In den Tyrosinkinasen Src und Hck bindet die SH3-Domäne an ein unvollständiges TypII Polyprolin-Segment (Feng et al., 1994; ebenfalls ohne minimale Consensussequenz PXXP, X

steht für jede beliebige Aminosäure) des SH2-Kinase-Linkers und interagiert zusätzlich direkt mit der Kinase-Domäne. Die SH2-Domäne bindet ihrerseits an ein Phosphotyrosin des, der Kinase-Domäne folgenden, C-Terminus. In Analogie zu den Tyrosinkinasen deuten die Ergebnisse dieser Arbeit an, daß an der intramolekularen Interaktion in SAP97-SH3/GK sowohl interne Regionen der GK-Domäne, als auch die der GK-Domäne nachfolgende C-terminale Sequenz beteiligt sind. Wu et al. (2000) wiesen in ihrer Studie zur intramolekularen Interaktion in SAP97 nach, daß sowohl die SH3-Domäne, als auch das I3-Insert der U5-Helix mit der GK-Domäne interagiert.

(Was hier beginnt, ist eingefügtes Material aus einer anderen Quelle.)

/-- R362 to R369, R374, R375, R381: an e-fuse trip darkens its meadow, records state, cause and count, and takes its cores from the panel; a second
SHORT within an hour locks it, and the rim's trip resets the panel. An open connector lowers its region's limit, and with fewer than two left
the meadow is switched off. Estimates fill the baseline, then give the ratio, and a step of it trips. Lost phases lower the cap, the last
one kills the site; a failed regulator joins rows, leaves them dark or kills the site. -/
def Obligations.PowerFailureRows : Prop :=
  (∀ (s : State) (r : Fin 9) (cause : BitVec 4) (m : Nat), m = r.val →
    ((cause = 0 ∨ 6 < cause.toNat) → exec (.efuseTrip r cause) s = .next s)
    ∧ (1 ≤ cause.toNat → cause.toNat ≤ 6 → m < 8 → 2 ≤ s.meadowState m → s.meadowState m ≤ 4 →
      ∃ t, exec (.efuseTrip r cause) s = .next t
        ∧ (∀ a, cause = 1 → Tab.get 0 s.power.shortAt m = a + 1 → s.tclk ≤ a + 3600000000000 → t.meadowState m = 6)
        ∧ ((cause ≠ 1 ∨ ∀ a, Tab.get 0 s.power.shortAt m = a + 1 → a + 3600000000000 < s.tclk) → t.meadowState m = 5)
        ∧ fld (t.meadow m) 3 0 = cause.toNat ∧ fld (t.meadow m) 15 8 = min 255 (fld (s.meadow m) 15 8 + 1) ∧ fld (t.meadow m) 47 32 = 0
        ∧ (∀ k, k ≠ m → t.meadow k = s.meadow k) ∧ t.cores = (s.cores.filter fun e => meadowOf (siteOf e.1) ≠ m)
        ∧ (cause ≠ 6 → bit t.alert 4 = true) ∧ (s.meadowOn m = true → MapItem.meadowDark m ∈ t.map.waiting)))
  ∧ (∀ (s t : State), t = { State.resetWith { s.nv with lastReady := s.nv.lastReady && !s.boot.running } with
        pending := s.pending, free := s.free, pins := { s.pins with rimGood := false, thermtrip := false } } →
    exec .rimPowerLoss s = .next { t with boot := { t.boot with running := false } }
    ∧ ∀ cause : BitVec 4, 1 ≤ cause.toNat → cause.toNat ≤ 6 → exec (.efuseTrip 8 cause) s = .next { t with boot := { t.boot with running := false } })
  ∧ (∀ (s : State) (n : Fin 36) (r left : Nat), r = n.val / 4 → left = ((feedsOf r).filter fun k => k ≠ n.val && !bit (s.feed k) 61).length →
    (bit (s.feed n.val) 61 = true → exec (.connectorOpen n) s = .next s)
    ∧ (bit (s.feed n.val) 61 = false → (2 ≤ left ∨ r < 8) → ∃ t, exec (.connectorOpen n) s = .next t
      ∧ t.feed n.val = setBit (s.feed n.val) 61 true ∧ bit t.alert 5 = true ∧ (r < 8 → fld (t.meadow r) 31 16 = t.regionLimit r)
      ∧ t.power.turnOff = (if left < 2 ∧ s.meadowState r = 3 then addOnce s.power.turnOff r else s.power.turnOff))
    ∧ (bit (s.feed n.val) 61 = false → left < 2 → r = 8 → ∃ t, exec (.connectorOpen n) s = .next t
      ∧ t.pins.rimGood = false ∧ t.cores = [] ∧ t.flight = [] ∧ t.powerState = 0))
  ∧ (∀ (s u : State) (n : Fin 36) (ohm : Nat) (amp : BitVec 16) (dt base ratio : Nat) (l : List Nat),
    u = (s.pass dt).modFeed n.val (fun x => setFld x 15 0 amp.toNat) → base = fld (s.feed n.val) 31 16 → ratio = ohm * 1000 / base →
    l = Tab.get [] s.power.feedSum n.val →
    (amp.toNat ≤ 2000 → exec (.connectorEstimate n ohm amp dt) s = .next u)
    ∧ (2000 < amp.toNat →
      (base = 0 → l.length < 5999 → exec (.connectorEstimate n ohm amp dt) s = .next { u with power := { u.power with
        feedSum := Tab.set [] u.power.feedSum n.val (l ++ [ohm]) } })
      ∧ (base = 0 → 5999 ≤ l.length → exec (.connectorEstimate n ohm amp dt) s = .next
        (State.modFeed { u with power := { u.power with feedSum := Tab.erase u.power.feedSum n.val } } n.val fun x =>
          setFld x 31 16 (min 65535 (median (l ++ [ohm])))))
      ∧ (base ≠ 0 → ratio ≤ 1500 → ratio ≤ Tab.get 0 s.power.lastEst n.val + 500 → exec (.connectorEstimate n ohm amp dt) s = .next
        (State.modFeed { u with power := { u.power with lastEst := Tab.set 0 u.power.lastEst n.val ratio, lastCur := Tab.set 0 u.power.lastCur n.val amp.toNat
                                                        highAt := Tab.set 0 u.power.highAt n.val 0 } } n.val fun x => setFld x 47 32 ratio))
      ∧ (base ≠ 0 → Tab.get 0 s.power.lastEst n.val ≠ 0 → Tab.get 0 s.power.lastEst n.val + 500 < ratio → amp.toNat = Tab.get 0 s.power.lastCur n.val →
        n.val < 32 → s.meadowState (n.val / 4) = 3 → ∃ t, exec (.connectorEstimate n ohm amp dt) s = .next t
        ∧ t.meadowState (n.val / 4) = 5 ∧ fld (t.meadow (n.val / 4)) 3 0 = 5)))
  ∧ (∀ (s : State) (i : Site) (ph : Fin 8) (x y : Sett), x = s.sett i.val → y = { x with pwrStat := setBit x.pwrStat (40 + ph.val) false } →
    (bit x.pwrStat (40 + ph.val) = false → exec (.phaseFail i ph) s = .next s)
    ∧ (bit x.pwrStat (40 + ph.val) = true → y.phases ≠ 0 → exec (.phaseFail i ph) s = .next (s.setSett i.val { y with
        cap := setFld y.cap 15 0 (min (fld y.cap 15 0) (if 6 ≤ y.phases then 1100 else (1100 * y.phases + 3) / 6)) }))
    ∧ (bit x.pwrStat (40 + ph.val) = true → y.phases = 0 → ∃ t, exec (.phaseFail i ph) s = .next t ∧ fld (t.sett i.val).pwrStat 23 20 = 3
        ∧ MapItem.deadSite i.val ∈ t.map.waiting ∧ ∀ p ∈ s.coresOfSite i.val, (t.core p).fenced = true))
  ∧ ∀ (s : State) (i : Site) (v : Fin 9) (tm : BitVec 7) (x : Sett) (fails : Nat), x = s.sett i.val →
    fails = fld (setBit x.pwrStat (31 + v.val) true) 38 31 →
    (bit x.pwrStat (31 + v.val) = true → exec (.ivrFail i v tm) s = .next s)
    ∧ (bit x.pwrStat (31 + v.val) = false → v.val = 8 → ∃ t, exec (.ivrFail i v tm) s = .next t ∧ fld (t.sett i.val).pwrStat 23 20 = 3
        ∧ MapItem.deadSite i.val ∈ t.map.waiting)
    ∧ (bit x.pwrStat (31 + v.val) = false → v.val < 8 → ∃ t, exec (.ivrFail i v tm) s = .next t
        ∧ t.sett i.val = Sett.retarget { x with
            pwrStat := setFld (setBit x.pwrStat (31 + v.val) true) 30 24 (tiesOf fails)
            cap := setFld x.cap 22 16 (if tiesOf fails = 0 then 127 else tm.toNat) }
        ∧ ∀ r ∈ darkRows fails, r ∉ darkRows (fld x.pwrStat 38 31) → MapItem.darkRow i.val r ∈ t.map.waiting
            ∧ ∀ p ∈ s.coresOfSite i.val, rowOf p = r → (t.core p).fenced = true)

/-- R370 to R373, R376 to R381: the allocation gives every live site its share; a sett above its cap steps down, one well below it steps up; above the
panel's cap every sett loses eight steps. The oldest in-rush request is granted its headroom or deferred, a granted meadow comes up in five
phases, planned darkness waits for a drain, and gating resets a core's logic, never its memories. -/
def Obligations.PowerSharingRows : Prop :=
  (∀ (s t : State) (power : List (Site × Nat)) (rim : Nat) (mv : List (Fin 9 × Nat)) (dt total : Nat), total = rim + sumN (power.map Prod.snd) →
    t = { s with tclk := s.tclk + dt
                 power := { s.power with planeMv := mv.foldl (fun a e => Tab.set 12000 a e.1.val e.2) s.power.planeMv
                                         panel := setFld (setFld s.power.panel 63 48 (min 65535 (total / 100))) 31 16 (min 65535 (rim / 100)) } } →
    ∃ u, exec (.allocationTick power rim mv dt) s = .next u ∧ u = { t with setts := u.setts } ∧ ∀ i < 272, i ∈ s.liveSites →
      ∀ demand : Nat → Nat, demand = (fun k => min (s.sett k).maxPower (((power.find? fun e => e.1.val = k).map Prod.snd).getD 0 + 100)) →
      fld (u.sett i).cap 15 0 = min (demand i) (min
        (levelOf (s.liveSites.map demand) (100 * t.capPanel - (rim + 100 * t.reserve + 100 * t.grants)))
        (levelOf ((s.liveSites.filter fun k => meadowOf k = meadowOf i).map demand) (t.regionPower (meadowOf i)))))
  ∧ (∀ (s : State) (i : Site) (p : BitVec 16) (low : Bool) (x : Sett) (pwr cap : Nat), x = { s.sett i.val with
        pwrStat := setFld (s.sett i.val).pwrStat 63 48 p.toNat } → pwr = fld x.clk.aclk 38 32 → cap = min (fld x.cap 15 0) (phaseMax x.phases) →
    (cap < p.toNat → exec (.capCompare i p low) s = .next (s.setSett i.val (x.setPwr (pwr - 1))))
    ∧ (p.toNat ≤ cap → low = true → pwr < min (fld x.cap 22 16) (fld x.clk.aclk 54 48) →
        exec (.capCompare i p low) s = .next (s.setSett i.val (x.setPwr (pwr + 1))))
    ∧ (p.toNat ≤ cap → (low = false ∨ min (fld x.cap 22 16) (fld x.clk.aclk 54 48) ≤ pwr) →
        exec (.capCompare i p low) s = .next (s.setSett i.val x)))
  ∧ (∀ (s : State) (p : Nat), (p ≤ 100 * s.capPanel → exec (.panelClamp p) s = .next s)
    ∧ (100 * s.capPanel < p → ∃ t, exec (.panelClamp p) s = .next t ∧ t.power.panel = satFld s.power.panel 7 0 1 ∧ t.cores = s.cores ∧
        ∀ i < 272, t.sett i = if i ∈ s.liveSites then (s.sett i).setPwr (fld (s.sett i).clk.aclk 38 32 - 8) else s.sett i))
  ∧ (∀ (s : State) (p : Nat) (q : InrushReq) (rest : List InrushReq) (g : Nat), s.power.requests = q :: rest → g = s.grantFor p →
    (q.cmd = none ∨ s.fw.cmd = none) →
    (s.inrushAllowed = true → 4000 ≤ g → exec (.inrushGrant p) s = .next { s with power := { s.power with
        meadow := Tab.mod 0 s.power.meadow q.meadow fun x => setFld (setFld (setFld x 63 60 2) 59 58 (bandOf g)) 47 32 (g / 100)
        requests := rest, phase := Tab.set 0 s.power.phase q.meadow 1 } })
    ∧ ((s.inrushAllowed = false ∨ g < 4000) → exec (.inrushGrant p) s = .next (s.deferHead q)))
  ∧ (∀ (s t : State) (p dt : Nat), t = { s with tclk := s.tclk + dt } →
    (∀ q rest, s.power.requests = q :: rest → q.deferred = true → exec (.inrushReevaluate p dt) s = exec (.inrushGrant p) t)
    ∧ ((∀ q ∈ s.power.requests, q.deferred = false) → exec (.inrushReevaluate p dt) s = .next t))
  ∧ (∀ (s : State) (m : Meadow) (ph : Nat), ph = Tab.get 0 s.power.phase m.val →
    ((s.meadowState m.val ≠ 2 ∨ ph = 0) → exec (.turnOnPhase m) s = .next s)
    ∧ (s.meadowState m.val = 2 →
      (ph = 1 ∨ ph = 2 ∨ ph = 4 → exec (.turnOnPhase m) s = .next { s with power := { s.power with phase := Tab.set 0 s.power.phase m.val (ph + 1) } })
      ∧ (ph = 3 → ∃ t, exec (.turnOnPhase m) s = .next t ∧ Tab.get 0 t.power.phase m.val = 4 ∧ t.cores = s.cores
          ∧ ∀ i ∈ sitesOf m.val, fld (t.sett i).pwrStat 23 20 = (if i ∈ s.nv.deadSites then 3 else 1))
      ∧ (5 ≤ ph → ∃ t, exec (.turnOnPhase m) s = .next t ∧ t.meadowState m.val = 3 ∧ fld (t.meadow m.val) 47 32 = 0
          ∧ Tab.get 0 t.power.phase m.val = 0 ∧ ∀ i ∈ sitesOf m.val, fld (s.sett i).pwrStat 23 20 = 1 → fld (t.sett i).pwrStat 23 20 = 2)))
  ∧ (∀ (s : State) (ms : List Nat), ms = s.power.turnOff → ms ≠ [] → s.ledger.state = .idle → s.drain.busy = false →
    ((s.power.draining = false ∨ s.drain.state ≠ 4) → ∃ t, exec .meadowPowerDown s = .next t ∧ t.drain.state = 1 ∧ t.power.draining = true
      ∧ t.drain.classes = 15 ∧ ∀ m ∈ ms, t.meadowState m = 4)
    ∧ (s.power.draining = true → s.drain.state = 4 → ∃ t, exec .meadowPowerDown s = .next t ∧ t.power.turnOff = [] ∧ t.power.draining = false
      ∧ ∀ m ∈ ms, t.meadowState m = 0 ∧ fld (t.meadow m) 3 0 = 0))
  ∧ ∀ (s : State) (i : Site) (v : BitVec 64), s.ledger.state = .idle → (∀ e ∈ s.cores, e.2.meshBusy = false) →
    ∃ t, exec (.coreGate i v) s = .next t
      ∧ t = { s with cores := t.cores, setts := (s.setSett i.val { s.sett i.val with gate := v, coreReady := (s.sett i.val).coreReady &&& ~~~v }).setts }
      ∧ ∀ p, (t.core p).sp = (s.core p).sp ∧ (t.core p).istore = (s.core p).istore ∧ (t.core p).res0 = (s.core p).res0
        ∧ (t.core p).res1 = (s.core p).res1 ∧ (t.core p = s.core p ∨ t.core p = (s.core p).gated)
        ∧ ∀ sid k, s.settAt i.val = some sid → k < 64 → s.coreAt (64 * sid + k) = some p → bit v k = true → bit (s.sett i.val).gate k = false →
          t.core p = (s.core p).gated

Abb. 5.1 Modell der Interaktion von SH3- (blau) und GK-Domäne (gelb) in SAP97. Die SH3-Domäne bildet einen Loop, welcher direkt in die ursprüngliche ATP-Bindungstasche hineinragt. Die SH3-Domäne wurde nach Vorlage der SH3-Domäne des growth factor bound protein 2 (1GRI) und die GK-Domäne nach Vorlage der Hefe-GUK1 (1GKY) modelliert. Abkürzungen 1GRI und 1GKY siehe Brookhaven Protein-Datenbank.

Die hier vorliegenden Ergebnisse lassen den Schluß zu, daß die geschlossen Konformation der SH3/GK-Region über mindestens zwei Bindungen erreicht wird. Die erste Interaktion verläuft über die SH3-Domäne und eine interne Region der GK-Domäne, dies könnte die ursprüngliche ATP-Bindungstasche sein. Darüberhinaus existiert vermutlich eine zweite Interaktion zwischen der U5-Sequenz und dem C-Terminus von SAP97. Diese Hypothese wird auch zusätzlich durch

das Modell von SAP97 gestützt, in welchem die U5-Helix der C-terminalen Sequenz sehr nahe kommt (Wu et al., 2000).